The data:
-- ==== Sys2Proof/Tests/Slice0.lean ====
section
/-! SUPPORT. The model's own tests: ill-formed terms that are refused, words written out from the spec's
encodings, single steps from spec/95_test_vectors.md (the vector's name stands in each comment), and for
every obligation with hypotheses a state and operands that meet them. -/

namespace Sys2Proof.Tests

open Sys2Proof Sys2Proof.Machine

/-! ## Helpers -/

/-- The reset state with some V registers set. -/
def regs (l : List (RegIdx × Byte)) : State := l.foldl (fun s p => s.setReg p.1 p.2) State.reset

/-- `s` with bytes in Memory from `a` on. -/
def bytesAt (a : Nat) (bs : List Byte) (s : State) : State := { s with mem := s.mem.setBytes a bs }

/-- One step: the host's Step at the current time on the word `w`, placed where it is fetched. -/
def run (w : Nat) (s : State) : Result :=
  step { s.withFetchWord 16 w with pending := [.step s.hostNow 100] }

/-- One step that performs the host call `c`. -/
def call (c : HostCall) (s : State) : Result := step { s with pending := [c] }

/-- What a next state shows; none for a fault or a refusal. -/
def see {α : Type} (r : Result) (f : State → α) : Option α :=
  match r with
  | .next t => some (f t)
  | _ => none

/-- Only the given cells are set. -/
def fbOf (cells : List (Nat × Nat)) : FrameBuffer := cells.foldl (fun fb p => fb.flip p.1 p.2) FrameBuffer.empty

/-! ## Well-formedness: each check refuses an ill-formed term (R91, R96) -/

theorem test_field_x_too_wide : fieldFits 16 4 = false := by decide
theorem test_field_nn_too_wide : fieldFits 256 8 = false := by decide
theorem test_field_nnn_too_wide : fieldFits 4096 12 = false := by decide
theorem test_group0_illegal : legalWord 0x00E1 = false ∧ legalWord 0x0000 = false := by decide
theorem test_group5_illegal : legalWord 0x5011 = false := by decide
theorem test_group8_illegal : legalWord 0x8018 = false ∧ legalWord 0x801F = false := by decide
theorem test_group9_illegal : legalWord 0x9251 = false := by decide
theorem test_groupE_illegal : legalWord 0xE19F = false := by decide
theorem test_groupF_illegal : legalWord 0xF134 = false ∧ legalWord 0xFFFF = false := by decide
theorem test_decode_truncated : decode [0x12] = .error .truncated := by rfl
theorem test_decode_rejects_by_name : decode [0xFF, 0xFF, 0x01] = .error (.unsupportedOpcode 0xFFFF) := by
  rfl

/-! ## Decoding: words written out from R91 and R92, field by field -/

theorem test_decode_cls : decodeWord 0b0000_0000_1110_0000 = some .cls := by decide
theorem test_decode_ret : decodeWord 0b0000_0000_1110_1110 = some .ret := by decide
theorem test_decode_jp : decodeWord 0b0001_0010_0011_0100 = some (.jp 0x234) := by decide
theorem test_decode_call : decodeWord 0b0010_0010_0001_0000 = some (.call 0x210) := by decide
theorem test_decode_seImm : decodeWord 0b0011_0011_0001_0000 = some (.seImm 3 0x10) := by decide
theorem test_decode_sneImm : decodeWord 0b0100_0100_1111_1111 = some (.sneImm 4 0xFF) := by decide
theorem test_decode_seReg : decodeWord 0b0101_0000_0001_0000 = some (.seReg 0 1) := by decide
theorem test_decode_ldImm : decodeWord 0b0110_1010_0011_1100 = some (.ldImm 0xA 0x3C) := by decide
theorem test_decode_addImm : decodeWord 0b0111_0000_0000_0011 = some (.addImm 0 3) := by decide
theorem test_decode_ldReg : decodeWord 0b1000_0000_0001_0000 = some (.ldReg 0 1) := by decide
theorem test_decode_orReg : decodeWord 0b1000_0000_0001_0001 = some (.orReg 0 1) := by decide
theorem test_decode_andReg : decodeWord 0b1000_0000_0001_0010 = some (.andReg 0 1) := by decide
theorem test_decode_xorReg : decodeWord 0b1000_0000_0001_0011 = some (.xorReg 0 1) := by decide
theorem test_decode_addReg : decodeWord 0b1000_1010_1011_0100 = some (.addReg 0xA 0xB) := by decide
theorem test_decode_sub : decodeWord 0b1000_0000_0001_0101 = some (.sub 0 1) := by decide
theorem test_decode_shr : decodeWord 0b1000_0010_1111_0110 = some (.shr 2 0xF) := by decide
theorem test_decode_subn : decodeWord 0b1000_0000_0001_0111 = some (.subn 0 1) := by decide
theorem test_decode_shl : decodeWord 0b1000_0011_0000_1110 = some (.shl 3 0) := by decide
theorem test_decode_sneReg : decodeWord 0b1001_0010_0101_0000 = some (.sneReg 2 5) := by decide
theorem test_decode_ldI : decodeWord 0b1010_0011_0000_0000 = some (.ldI 0x300) := by decide
theorem test_decode_jpV0 : decodeWord 0b1011_0010_0000_0110 = some (.jpV0 0x206) := by decide
theorem test_decode_rnd : decodeWord 0b1100_0011_0000_1111 = some (.rnd 3 0x0F) := by decide
theorem test_decode_drw : decodeWord 0b1101_0000_0001_0101 = some (.drw 0 1 5) := by decide
theorem test_decode_skp : decodeWord 0b1110_0001_1001_1110 = some (.skp 1) := by decide
theorem test_decode_sknp : decodeWord 0b1110_0001_1010_0001 = some (.sknp 1) := by decide
theorem test_decode_ldVxDt : decodeWord 0b1111_0011_0000_0111 = some (.ldVxDt 3) := by decide
theorem test_decode_ldVxK : decodeWord 0b1111_0001_0000_1010 = some (.ldVxK 1) := by decide
theorem test_decode_ldDtVx : decodeWord 0b1111_0001_0001_0101 = some (.ldDtVx 1) := by decide
theorem test_decode_ldStVx : decodeWord 0b1111_0010_0001_1000 = some (.ldStVx 2) := by decide
theorem test_decode_addI : decodeWord 0b1111_0000_0001_1110 = some (.addI 0) := by decide
theorem test_decode_ldF : decodeWord 0b1111_1010_0010_1001 = some (.ldF 0xA) := by decide
theorem test_decode_ldB : decodeWord 0b1111_0101_0011_0011 = some (.ldB 5) := by decide
theorem test_decode_ldMemVx : decodeWord 0b1111_0010_0101_0101 = some (.ldMemVx 2) := by decide
theorem test_decode_ldVxMem : decodeWord 0b1111_0010_0110_0101 = some (.ldVxMem 2) := by decide

/-! ## Notation (R98, R99; programs P3 and P6) -/

theorem test_line_drw : (Instr.drw 0 0 1).line = "DRW V0, V0, 0x1" := by decide
theorem test_line_shr : (Instr.shr 2 0).line = "SHR V2" ∧ (Instr.ldMemVx 5).line = "LD [I], V5" := by decide
-- P3
theorem test_assemble :
    assemble [.instr (.ldI 0x20A), .instr (.ldImm 0 0), .instr (.drw 0 0 1), .instr (.jp 0x208), .db 0xF0,
      .db 0] = [0xA2, 0x0A, 0x60, 0x00, 0xD0, 0x01, 0x12, 0x08, 0xF0, 0x00] := by decide

/-! ## Control transfer (vectors of "Control transfer", and the examples of R130 to R137) -/

-- R130: SP = 1, S[0] = 0x0206
theorem test_ret :
    see (run 0x00EE { State.reset with sp := 1, stack := State.reset.stack.set 0 0x206, pc := 0x212 })
      (fun t => (t.pc, t.sp)) = some (0x206, 0) := by decide
-- R130: StackUnderflow carries the word; PC is the advanced one
theorem test_ret_underflow :
    see (run 0x00EE State.reset) (fun t => (t.pc, t.sp, t.reply)) =
      some (0x202, 0, .error (.stackUnderflow 0x00EE)) := by decide
-- R131
theorem test_jp : see (run 0x1234 State.reset) (·.pc) = some 0x234 := by decide
-- R132: S[0] = 0x206, SP = 1, PC = 0x210
theorem test_call :
    see (run 0x2210 { State.reset with pc := 0x204 }) (fun t => (t.stack[0], t.sp, t.pc)) =
      some (0x206, 1, 0x210) := by decide
-- P8, step 17
theorem test_call_overflow :
    see (run 0x2200 { State.reset with sp := 16 }) (fun t => (t.sp, t.pc, t.reply)) =
      some (16, 0x202, .error (.stackOverflow 0x2200)) := by decide
-- R133
theorem test_seImm_skips : see (run 0x3310 (regs [(3, 0x10)])) (·.pc) = some 0x204 := by decide
theorem test_seImm_stays : see (run 0x3310 (regs [(3, 0x11)])) (·.pc) = some 0x202 := by decide
-- R134
theorem test_sneImm_skips : see (run 0x44FF (regs [(4, 0)])) (·.pc) = some 0x204 := by decide
-- R135
theorem test_seReg_skips :
    see (run 0x5010 { regs [(0, 5), (1, 5)] with pc := 0x206 }) (·.pc) = some 0x20A := by decide
-- R136
theorem test_sneReg_skips :
    see (run 0x9250 { regs [(2, 1), (5, 2)] with pc := 0x300 }) (·.pc) = some 0x304 := by decide
theorem test_sneReg_same : see (run 0x9220 (regs [(2, 1)])) (·.pc) = some 0x202 := by decide
-- R137: the sum is not reduced modulo 4096
theorem test_jpV0 : see (run 0xB300 (regs [(0, 0x10)])) (·.pc) = some 0x310 := by decide
theorem test_jpV0_top : see (run 0xBFFF (regs [(0, 0xFF)])) (·.pc) = some 0x10FE := by decide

Required work: From the records above, copy out the line with "theorem test_decode_ldI : decodeWord", the line with "theorem test_decode_ldDtVx : decodeWord", and every line between them, word for word.

Worked solution:
theorem test_decode_ldI : decodeWord 0b1010_0011_0000_0000 = some (.ldI 0x300) := by decide
theorem test_decode_jpV0 : decodeWord 0b1011_0010_0000_0110 = some (.jpV0 0x206) := by decide
theorem test_decode_rnd : decodeWord 0b1100_0011_0000_1111 = some (.rnd 3 0x0F) := by decide
theorem test_decode_drw : decodeWord 0b1101_0000_0001_0101 = some (.drw 0 1 5) := by decide
theorem test_decode_skp : decodeWord 0b1110_0001_1001_1110 = some (.skp 1) := by decide
theorem test_decode_sknp : decodeWord 0b1110_0001_1010_0001 = some (.sknp 1) := by decide
theorem test_decode_ldVxDt : decodeWord 0b1111_0011_0000_0111 = some (.ldVxDt 3) := by decide
theorem test_decode_ldVxK : decodeWord 0b1111_0001_0000_1010 = some (.ldVxK 1) := by decide
theorem test_decode_ldDtVx : decodeWord 0b1111_0001_0001_0101 = some (.ldDtVx 1) := by decide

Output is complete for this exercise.